--- Recorded information Enclosed Below ---

/-- SEQ's step at an event is one of the cases of `SeqStep`, with the event's class. -/
theorem exec_seqStep {m : StatusMap} {c : Byte} {s t : State} (h : exec (decodeEvent m c) s = .next t) :
    SeqStep s (classify m c) c t := by
  rw [decodeEvent_eq] at h
  generalize classify m c = cls at h
  cases cls
  case start => exact startRow_seqStep (.inl rfl) h
  case repStart => exact startRow_seqStep (.inr rfl) h
  case slarNack => exact readRefusedRow_seqStep h
  case drxAck => exact receivedRow_seqStep (.inl rfl) h
  case drxNack => exact receivedRow_seqStep (.inr rfl) h
  case other => exact otherRow_seqStep h
  all_goals exact sentRow_seqStep (by simp) (by simp) (by simp) (by simp) h

/-! ### Moves and steps -/

theorem stepBy_host {s : State} {w : Word} (hf : s.fault = none) (hw : s.fetchCommand = some w) :
    stepBy .host s = exec (decodeCommand w) s := by
  simp [stepBy, hf, hostMove, hw]

theorem stepBy_seq {s : State} (hf : s.fault = none) (hi : s.int = true) :
    stepBy .seq s = exec (decodeEvent s.params.statusMap s.hwstat) s := by
  simp [stepBy, hf, seqMove, hi]

theorem stepBy_engAnswer {s : State} (c d : Byte) (hf : s.fault = none) (he : s.answerEnabled = true) :
    stepBy (.engAnswer c d) s = .next (s.engineAnswer c d) := by
  simp [stepBy, hf, engAnswerMove, he]

/-- What one move can do, the agent named by the move; no move is made in a faulted state. -/
inductive MoveStep (s : State) : Move → State → Prop where
  | none (mv : Move) : MoveStep s mv s
  | host (w : Word) (i : Instr) (t : State) : s.fetchCommand = some w → decodeCommand w = i → HostStep s i t →
      MoveStep s .host t
  | seq (cls : EventClass) (t : State) : s.int = true → classify s.params.statusMap s.hwstat = cls →
      SeqStep s cls s.hwstat t → MoveStep s .seq t
  | answer (c d : Byte) : s.req ≠ .none → s.int = false → MoveStep s (.engAnswer c d) (s.engineAnswer c d)
  | drop : s.req = .clear → MoveStep s .engDrop s.engineDrop
  | stop : s.stopp = true → MoveStep s .engStop s.engineStop

theorem stepBy_next {mv : Move} {s t : State} (h : stepBy mv s = .next t) : s.fault = none ∧ MoveStep s mv t := by
  unfold stepBy at h
  split at h
  · simp at h
  · refine ⟨‹_›, ?_⟩
    cases mv
    case host =>
      simp only [hostMove] at h
      split at h
      · exact .host _ _ _ ‹_› rfl (exec_hostStep (decodeCommand_command _) h)
      · simp only [Host.Outcome.next.injEq] at h
        exact h ▸ .none _
    case seq =>
      simp only [seqMove] at h
      split at h
      · exact .seq _ _ ‹_› rfl (exec_seqStep h)
      · simp only [Host.Outcome.next.injEq] at h
        exact h ▸ .none _
    case engAnswer c d =>
      simp only [engAnswerMove] at h
      split at h
      · rename_i he
        simp only [Host.Outcome.next.injEq] at h
        simp only [State.answerEnabled, Bool.and_eq_true, decide_eq_true_eq, Bool.not_eq_true'] at he
        exact h ▸ .answer c d he.1 he.2
      · simp only [Host.Outcome.next.injEq] at h
        exact h ▸ .none _
    case engDrop =>
      simp only [engDropMove] at h
      split at h
      · rename_i he
        simp only [Host.Outcome.next.injEq] at h
        exact h ▸ .drop (by simpa [State.dropEnabled] using he)
      · simp only [Host.Outcome.next.injEq] at h
        exact h ▸ .none _
    case engStop =>
      simp only [engStopMove] at h
      split at h
      · simp only [Host.Outcome.next.injEq] at h
        exact h ▸ .stop ‹_›
      · simp only [Host.Outcome.next.injEq] at h
        exact h ▸ .none _

/-- Every step is one move, made on the state with that move taken. -/
theorem step_next {s t : State} (h : step s = .next t) :
    s.takeMove.fault = none ∧ MoveStep s.takeMove s.nextMove t := stepBy_next h

end Sys2Proof.Machine
end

--- End of Enclosed Recorded information ---

# [What to produce]
Write out every entry exactly as given.

# [Expected answer]
/-- SEQ's step at an event is one of the cases of `SeqStep`, with the event's class. -/
theorem exec_seqStep {m : StatusMap} {c : Byte} {s t : State} (h : exec (decodeEvent m c) s = .next t) :
    SeqStep s (classify m c) c t := by
  rw [decodeEvent_eq] at h
  generalize classify m c = cls at h
  cases cls
  case start => exact startRow_seqStep (.inl rfl) h
  case repStart => exact startRow_seqStep (.inr rfl) h
  case slarNack => exact readRefusedRow_seqStep h
  case drxAck => exact receivedRow_seqStep (.inl rfl) h
  case drxNack => exact receivedRow_seqStep (.inr rfl) h
  case other => exact otherRow_seqStep h
  all_goals exact sentRow_seqStep (by simp) (by simp) (by simp) (by simp) h

/-! ### Moves and steps -/

theorem stepBy_host {s : State} {w : Word} (hf : s.fault = none) (hw : s.fetchCommand = some w) :
    stepBy .host s = exec (decodeCommand w) s := by
  simp [stepBy, hf, hostMove, hw]

theorem stepBy_seq {s : State} (hf : s.fault = none) (hi : s.int = true) :
    stepBy .seq s = exec (decodeEvent s.params.statusMap s.hwstat) s := by
  simp [stepBy, hf, seqMove, hi]

theorem stepBy_engAnswer {s : State} (c d : Byte) (hf : s.fault = none) (he : s.answerEnabled = true) :
    stepBy (.engAnswer c d) s = .next (s.engineAnswer c d) := by
  simp [stepBy, hf, engAnswerMove, he]

/-- What one move can do, the agent named by the move; no move is made in a faulted state. -/
inductive MoveStep (s : State) : Move → State → Prop where
  | none (mv : Move) : MoveStep s mv s
  | host (w : Word) (i : Instr) (t : State) : s.fetchCommand = some w → decodeCommand w = i → HostStep s i t →
      MoveStep s .host t
  | seq (cls : EventClass) (t : State) : s.int = true → classify s.params.statusMap s.hwstat = cls →
      SeqStep s cls s.hwstat t → MoveStep s .seq t
  | answer (c d : Byte) : s.req ≠ .none → s.int = false → MoveStep s (.engAnswer c d) (s.engineAnswer c d)
  | drop : s.req = .clear → MoveStep s .engDrop s.engineDrop
  | stop : s.stopp = true → MoveStep s .engStop s.engineStop

theorem stepBy_next {mv : Move} {s t : State} (h : stepBy mv s = .next t) : s.fault = none ∧ MoveStep s mv t := by
  unfold stepBy at h
  split at h
  · simp at h
  · refine ⟨‹_›, ?_⟩
    cases mv
    case host =>
      simp only [hostMove] at h
      split at h
      · exact .host _ _ _ ‹_› rfl (exec_hostStep (decodeCommand_command _) h)
      · simp only [Host.Outcome.next.injEq] at h
        exact h ▸ .none _
    case seq =>
      simp only [seqMove] at h
      split at h
      · exact .seq _ _ ‹_› rfl (exec_seqStep h)
      · simp only [Host.Outcome.next.injEq] at h
        exact h ▸ .none _
    case engAnswer c d =>
      simp only [engAnswerMove] at h
      split at h
      · rename_i he
        simp only [Host.Outcome.next.injEq] at h
        simp only [State.answerEnabled, Bool.and_eq_true, decide_eq_true_eq, Bool.not_eq_true'] at he
        exact h ▸ .answer c d he.1 he.2
      · simp only [Host.Outcome.next.injEq] at h
        exact h ▸ .none _
    case engDrop =>
      simp only [engDropMove] at h
      split at h
      · rename_i he
        simp only [Host.Outcome.next.injEq] at h
        exact h ▸ .drop (by simpa [State.dropEnabled] using he)
      · simp only [Host.Outcome.next.injEq] at h
        exact h ▸ .none _
    case engStop =>
      simp only [engStopMove] at h
      split at h
      · simp only [Host.Outcome.next.injEq] at h
        exact h ▸ .stop ‹_›
      · simp only [Host.Outcome.next.injEq] at h
        exact h ▸ .none _

/-- Every step is one move, made on the state with that move taken. -/
theorem step_next {s t : State} (h : step s = .next t) :
    s.takeMove.fault = none ∧ MoveStep s.takeMove s.nextMove t := stepBy_next h

end Sys2Proof.Machine
end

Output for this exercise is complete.